How bizarre?

How bizarre?

01 May 2014 By Daniel Winter

Folklaw wonders whether an “absurdist” tale about a lawyer who has a panic attack while working in a 1200-storey, glass-made office tower is really that removed from reality.

Folklaw wonders whether an “absurdist” tale about a lawyer who has a panic attack while working in a 1200-storey, glass-made office tower is really that removed from reality.

Civility Place is a short story written by ex-corporate lawyer JYL (Julie) Koh (pictured). Around two-thirds of the way through, the central protagonist, Rao Lin Chin, asks himself: “Why are you panicking? You still don’t know”.

By then, however, the reader might have a pretty good idea...


The (extremely funny) story in the 2014 edition of The Sleepers Almanac, published this month (April), canvasses issues of overriding concern to corporate lawyers – and looming among these are the pressures induced by billable hours.

“I think high billable hour targets are linked directly to mental health issues,” Koh told Folklaw.

“As a junior it’s hard to build up billable time. Every six minutes you need to spend more time recording exactly what it is that you’ve done in those six minutes – that always seemed to me to be a bit absurd in itself.”

Koh reflected on her own experience of the billable hour while working as a corporate lawyer at Allens. At an internal event to welcome summer clerks, Koh found herself in a circle with the Chief Executive Partner and the newbies, and the chief asked her to chat about how much she was enjoying her job.

“I said, ‘It’s great, I have a laugh every six minutes’," she said.

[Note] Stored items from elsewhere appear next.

/-- What Pop16 leaves: SP one lower modulo 16. -/
theorem State.dropTop_spec (s : State) : s.dropTop.sp = s.sp - 1#4 ∧ Frame { psu := spBits } s s.dropTop :=
  ⟨State.setSp_sp _ _, s.setSp_frame _⟩

/-- What was pushed is on top, and popping brings SP back. -/
theorem State.push16_pop (s : State) (v : Word) :
    (s.push16 v).topOfStack = v ∧ (s.push16 v).dropTop.sp = s.sp := by
  obtain ⟨h1, h2, _⟩ := s.push16_spec v
  have h3 : s.sp + 1#4 - 1#4 = s.sp := BitVec.add_sub_cancel _ _
  refine ⟨?_, ?_⟩
  · unfold State.topOfStack
    rw [h2, h3, h1]
  · refine (State.setSp_sp _ _).trans ?_
    rw [h2, h3]

/-! ## Branches (R180) -/

/-- A branch without link. -/
theorem State.branchIf_branches (s : State) (c : Bool) (a : Word) (reads : List Transaction) (P : Prop)
    (h : c = true ↔ P) : Branches P false a reads s (s.branchIf c a reads) := by
  refine ⟨fun p => ?_, fun p => ?_⟩
  · rw [State.branchIf, if_pos (h.mpr p)]
    exact ⟨rfl, fun e => Bool.noConfusion e, (s.record reads).setIp_frame a⟩
  · rw [State.branchIf, if_neg fun e => p (h.mp e)]

/-- A branch with link. -/
theorem State.callIf_branches (s : State) (c : Bool) (a : Word) (reads : List Transaction) (P : Prop)
    (h : c = true ↔ P) : Branches P true a reads s (s.callIf c a reads) := by
  obtain ⟨h1, h2, h3⟩ := (s.record reads).push16_spec s.ip
  refine ⟨fun p => ?_, fun p => ?_⟩
  · rw [State.callIf, if_pos (h.mpr p)]
    refine ⟨rfl, fun _ => ⟨h1, h2⟩, (h3.trans (State.setIp_frame _ a)).mono ?_⟩
    simp [MayChange.within, MayChange.and]
  · rw [State.callIf, if_neg fun e => p (h.mp e)]

theorem Cond.bits_inj (m n : Cond) : m.bits = n.bits ↔ m = n := by
  cases m <;> cases n <;> decide

/-- CondTrue (R127). -/
theorem State.condTrue_iff (s : State) (m : Cond) : s.condTrue m = true ↔ Holds m s := by
  simp [State.condTrue, Holds]

/-- CondFalse (R127). -/
theorem State.condFalse_iff (s : State) (m : Cond) : s.condFalse m = true ↔ s.cc ≠ m.bits := by
  simp [State.condFalse]

/-- A return (R197, R198). -/
theorem State.returnFrom_spec (s : State) (clearII : Bool) :
    (s.returnFrom clearII).ip = s.stackAt (s.sp - 1#4) ∧ (s.returnFrom clearII).sp = s.sp - 1#4 ∧
      (clearII = true → (s.returnFrom clearII).ii = false) ∧ (clearII = false → (s.returnFrom clearII).ii = s.ii) ∧
      Frame { ip := true, psu := if clearII then 5 :: spBits else spBits } s (s.returnFrom clearII) := by
  obtain ⟨h1, h2⟩ := s.dropTop_spec
  cases clearII
  · refine ⟨rfl, h1, fun e => Bool.noConfusion e, fun _ => State.setSp_ii s _, ?_⟩
    exact (h2.trans (State.setIp_frame _ _)).mono (by simp [MayChange.within, MayChange.and])
  · refine ⟨rfl, (State.setII_sp _ false).trans h1, fun _ => State.setII_ii _ false, fun e => Bool.noConfusion e, ?_⟩
    refine ((h2.trans (State.setIp_frame _ s.topOfStack)).trans (State.setII_frame _ false)).mono ?_
    simp [MayChange.within, MayChange.and, spBits]

/-! ## Interrupts (R305 to R307) -/

theorem irqTie_inj (x y : IrqSource) (h : irqTie x = irqTie y) : x = y := by
  cases x <;> cases y <;> simp_all [irqTie]

/-- The order of service in numbers. -/
theorem servedBefore_iff (x y : IrqSource) :
    servedBefore x y = true ↔ irqRankOf x < irqRankOf y ∨ (irqRankOf x = irqRankOf y ∧ irqTie x < irqTie y) := by
  simp [servedBefore]

/-- The order is transitive. -/
theorem servedBefore_trans {x y z : IrqSource} (h : servedBefore x y = true) (g : servedBefore y z = true) :
    servedBefore x z = true := by
  rw [servedBefore_iff] at *
  omega

/-- The order is total. -/
theorem servedBefore_or {x y : IrqSource} (h : x ≠ y) : servedBefore x y = true ∨ servedBefore y x = true := by
  have hn : irqTie x ≠ irqTie y := fun e => h (irqTie_inj x y e)
  rw [servedBefore_iff, servedBefore_iff]
  omega

/-- The source served first is one of those given, and it is served before every other of them. -/
theorem firstServed_spec (best : IrqSource) (rest : List IrqSource) :
    firstServed best rest ∈ best :: rest ∧
      ∀ x ∈ best :: rest, x ≠ firstServed best rest → servedBefore (firstServed best rest) x = true := by
  induction rest generalizing best with
  | nil => exact ⟨List.mem_cons_self, fun x hx hn => absurd (List.mem_singleton.mp hx) hn⟩
  | cons y ys ih =>
    -- `c` below is the earlier of `best` and `y`.
    have hc : ∀ x, x = best ∨ x = y → x = (if servedBefore y best then y else best) ∨
        servedBefore (if servedBefore y best then y else best) x = true := by
      rintro x (rfl | rfl)
      · by_cases b : servedBefore y x = true
        · exact .inr (by rw [if_pos b]; exact b)
        · exact .inl (by rw [if_neg b])
      · by_cases b : servedBefore x best = true
        · exact .inl (by rw [if_pos b])
        · rw [if_neg b]
          by_cases e : x = best
          · exact .inl e
          · exact .inr ((servedBefore_or e).resolve_left b)
    have hm : (if servedBefore y best then y else best) = best ∨ (if servedBefore y best then y else best) = y := by
      split
      · exact .inr rfl
      · exact .inl rfl
    unfold firstServed
    generalize (if servedBefore y best then y else best) = c at hc hm ⊢
    obtain ⟨h1, h2⟩ := ih c
    refine ⟨?_, fun x hx hn => ?_⟩
    · rcases List.mem_cons.mp h1 with h | h
      · rw [h]
        rcases hm with e | e <;> rw [e] <;> simp
      · exact List.mem_cons_of_mem _ (List.mem_cons_of_mem _ h)
    · have close : x = best ∨ x = y → servedBefore (firstServed c ys) x = true := fun hxy => by
        rcases hc x hxy with e | b
        · exact h2 x (e ▸ List.mem_cons_self) hn
        · by_cases hf : c = firstServed c ys
          · rw [← hf]; exact b
          · exact servedBefore_trans (h2 c List.mem_cons_self hf) b
      rcases List.mem_cons.mp hx with h | h
      · exact close (.inl h)
      · rcases List.mem_cons.mp h with h | h
        · exact close (.inr h)
        · exact h2 x (List.mem_cons_of_mem _ h) hn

"That was the first thought that popped into my head and, unfortunately, it was probably the most honest one.”


Not good enough

Work-life balance – or the lack of it – is another underlying theme of Civility Place. When the managing partner in the story realises Rao Lin Chin is in meltdown, he sends him home for the day, saying, “You can log on remotely, can’t you. That way you can meet your deadlines AND get some rest.”

Koh commented: “I certainly think there is a disconnect between the official commitment of firms to work-life balance and mental health and how that works in practice.

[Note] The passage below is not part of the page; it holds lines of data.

theorem State.branchIf_frame (s : State) (c : Bool) (a : Word) (reads : List Transaction) :
    Frame { ip := true, trace := true } s (s.branchIf c a reads) := by
  unfold State.branchIf
  split
  · exact ((s.record_frame reads).trans (State.setIp_frame _ a)).mono (by simp [MayChange.within, MayChange.and])
  · exact Frame.refl _ s

theorem State.callIf_frame (s : State) (c : Bool) (a : Word) (reads : List Transaction) :
    Frame { ip := true, stack := [s.sp], psu := spBits, trace := true } s (s.callIf c a reads) := by
  unfold State.callIf
  split
  · exact (((s.record_frame reads).trans ((s.record reads).push16_spec s.ip).2.2).trans (State.setIp_frame _ a)).mono
      (by simp [MayChange.within, MayChange.and])
  · exact Frame.refl _ s

/-- ROT_OVF is unchanged: a rotate leaves OVF, and adds nothing to what it writes (C9, D25). -/
@[simp] theorem State.rotateOvf_rotOvf (s : State) : s.rotateOvf rotOvf = s := rfl

/-- A rotate's result (R210, R211). -/
theorem State.rotateReg_spec (s : State) (r : Reg) (v : Byte) (c idc : Bool) :
    (s.rotateReg r v c idc).reg r = v ∧ CCShows v.toInt (s.rotateReg r v c idc).cc ∧
      (s.wc = true → (s.rotateReg r v c idc).carry = c ∧ (s.rotateReg r v c idc).idc = idc) ∧
      Frame { regs := [physOf s.rs r], psl := if s.wc then [7, 6, 5, 0] else ccBits } s (s.rotateReg r v c idc) := by
  unfold State.rotateReg
  rw [State.rotateOvf_rotOvf]
  cases s.wc
  · obtain ⟨h1, h2, h3⟩ := s.loadReg_loads r v
    exact ⟨h1, h2, fun e => Bool.noConfusion e, h3⟩
  · refine ⟨?_, ?_, fun _ => ⟨?_, ?_⟩, ?_⟩
    · simp
    · simp only [if_true, State.setCCFor_eq, State.setCC_cc]
      exact ccOf_shows v
    · simp
    · simp
    · refine ((((s.setReg_frame r v).trans (State.setCarry_frame _ c)).trans (State.setIdc_frame _ idc)).trans
        (State.setCC_frame _ (ccOf v))).mono ?_
      simp [MayChange.within, MayChange.and, ccBits]

/-- R0 and `x[1]` written one after the other. -/
theorem State.setPair_spec (s : State) (lo hi : Byte) :
    ((s.setReg .r0 lo).setReg .r1 hi).reg .r1 = hi ∧ ((s.setReg .r0 lo).setReg .r1 hi).reg .r0 = lo ∧
      Frame { regs := [.r0, physOf s.rs .r1] } s ((s.setReg .r0 lo).setReg .r1 hi) := by
  refine ⟨by simp, by simp, ?_⟩
  have h := (s.setReg_frame .r0 lo).trans ((s.setReg .r0 lo).setReg_frame .r1 hi)
  rw [show (s.setReg .r0 lo).rs = s.rs from State.setPhys_rs s _ lo] at h
  exact h.mono (by simp [MayChange.within, MayChange.and])

/-- PSL replaced as a whole. -/
theorem State.setPsl_frame_all (s : State) (v : Byte) : Frame { psl := [7, 6, 5, 4, 3, 2, 1, 0] } s (s.setPsl v) :=
  s.setPsl_frame v _ fun k hk h => absurd h (by simp only [List.mem_cons, List.not_mem_nil]; omega)

theorem State.ivb_frame (s : State) (v : Word) : Frame { ivb := true } s { s with ivb := v } :=
  ⟨fun p _ => by cases p <;> rfl, fun _ _ _ => rfl, fun _ _ _ => rfl, fun _ _ => rfl, fun _ => rfl,
    fun h => Bool.noConfusion h, fun _ => rfl, fun _ => rfl, fun _ _ => rfl, fun _ => rfl, rfl, rfl, rfl⟩

theorem State.trapp_frame (s : State) (v : Bool) : Frame { trapp := true } s { s with trapp := v } :=
  ⟨fun p _ => by cases p <;> rfl, fun _ _ _ => rfl, fun _ _ _ => rfl, fun _ _ => rfl, fun _ => rfl, fun _ => rfl,
    fun h => Bool.noConfusion h, fun _ => rfl, fun _ _ => rfl, fun _ => rfl, rfl, rfl, rfl⟩

theorem State.halted_frame (s : State) (v : Bool) : Frame { halted := true } s { s with halted := v } :=
  ⟨fun p _ => by cases p <;> rfl, fun _ _ _ => rfl, fun _ _ _ => rfl, fun _ _ => rfl, fun _ => rfl, fun _ => rfl,
    fun _ => rfl, fun h => Bool.noConfusion h, fun _ _ => rfl, fun _ => rfl, rfl, rfl, rfl⟩

/-! ## The instructions, one by one -/

theorem frame_lodz (r : Reg) (s t : State) (h : exec (.lodz r) s = .next t) : Frame { regs := [.r0], psl := ccBits } s t := by
  obtain rfl := Host.Outcome.next.inj h
  exact (State.loadReg_loads _ .r0 _).2.2

theorem frame_lodi (r : Reg) (imm : Byte) (s t : State) (h : exec (.lodi r imm) s = .next t) : Frame { regs := [physOf s.rs r], psl := ccBits } s t := by
  obtain rfl := Host.Outcome.next.inj h
  exact (State.loadReg_loads _ _ _).2.2

theorem frame_lodr (r : Reg) (op : RelOperand) (s t : State) (h : exec (.lodr r op) s = .next t) : Frame { regs := [physOf s.rs r], psl := ccBits, trace := true } s t := by
  obtain rfl := Host.Outcome.next.inj h
  exact ((s.record_frame _).trans (State.loadReg_loads _ r _).2.2).mono (by simp [MayChange.within, MayChange.and])

theorem frame_loda (r : Reg) (op : AbsOperand) (s t : State) (h : exec (.loda r op) s = .next t) : Frame { regs := [physOf s.rs (dataReg r op.ic), physOf s.rs r], psl := ccBits, trace := true } s t := by
  obtain rfl := Host.Outcome.next.inj h
  rw [State.record_adjustIndex]
  exact ((s.record_frame _).trans ((s.record _).loadReg_loadsAbs r op _).2.2.2).mono (by simp [MayChange.within, MayChange.and])

theorem frame_eorz (r : Reg) (s t : State) (h : exec (.eorz r) s = .next t) : Frame { regs := [.r0], psl := ccBits } s t := by
  obtain rfl := Host.Outcome.next.inj h
  exact (State.loadReg_loads _ .r0 _).2.2

theorem frame_eori (r : Reg) (imm : Byte) (s t : State) (h : exec (.eori r imm) s = .next t) : Frame { regs := [physOf s.rs r], psl := ccBits } s t := by
  obtain rfl := Host.Outcome.next.inj h
  exact (State.loadReg_loads _ _ _).2.2

theorem frame_eorr (r : Reg) (op : RelOperand) (s t : State) (h : exec (.eorr r op) s = .next t) : Frame { regs := [physOf s.rs r], psl := ccBits, trace := true } s t := by
  obtain rfl := Host.Outcome.next.inj h
  exact ((s.record_frame _).trans (State.loadReg_loads _ r _).2.2).mono (by simp [MayChange.within, MayChange.and])

theorem frame_eora (r : Reg) (op : AbsOperand) (s t : State) (h : exec (.eora r op) s = .next t) : Frame { regs := [physOf s.rs (dataReg r op.ic), physOf s.rs r], psl := ccBits, trace := true } s t := by
  obtain rfl := Host.Outcome.next.inj h
  rw [State.record_adjustIndex]
  exact ((s.record_frame _).trans ((s.record _).loadReg_loadsAbs r op _).2.2.2).mono (by simp [MayChange.within, MayChange.and])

“There’s financial pressure on firms themselves, and to be able to give staff leeway and flexibility in terms of hours is a difficult thing; but if that’s the case, it seems absurd to pay lip service to that idea.”

A Sydneysider, Koh left corporate law altogether in 2011 and took a job as a “lollipop lady”. These days she’s a tender writer for non-government organisations (NGOs).

Koh is also currently writing a novella, and two collections of short stories that may end up becoming a novel.

But, Folklaw asked, will she ever return to corporate law?

“Probably not, but the reason is not the work practices I mentioned in the story," said Koh.

“While working as a lawyer [I had] a real yearning to regain the creative headspace I had as kid.

“Although the path I have chosen is stressful in terms of financial security, I do feel more satisfaction in the sort of work I do now.”

Koh emphasises that Civility Place is an absurdist story, not just about corporate law firms but corporate environments in general.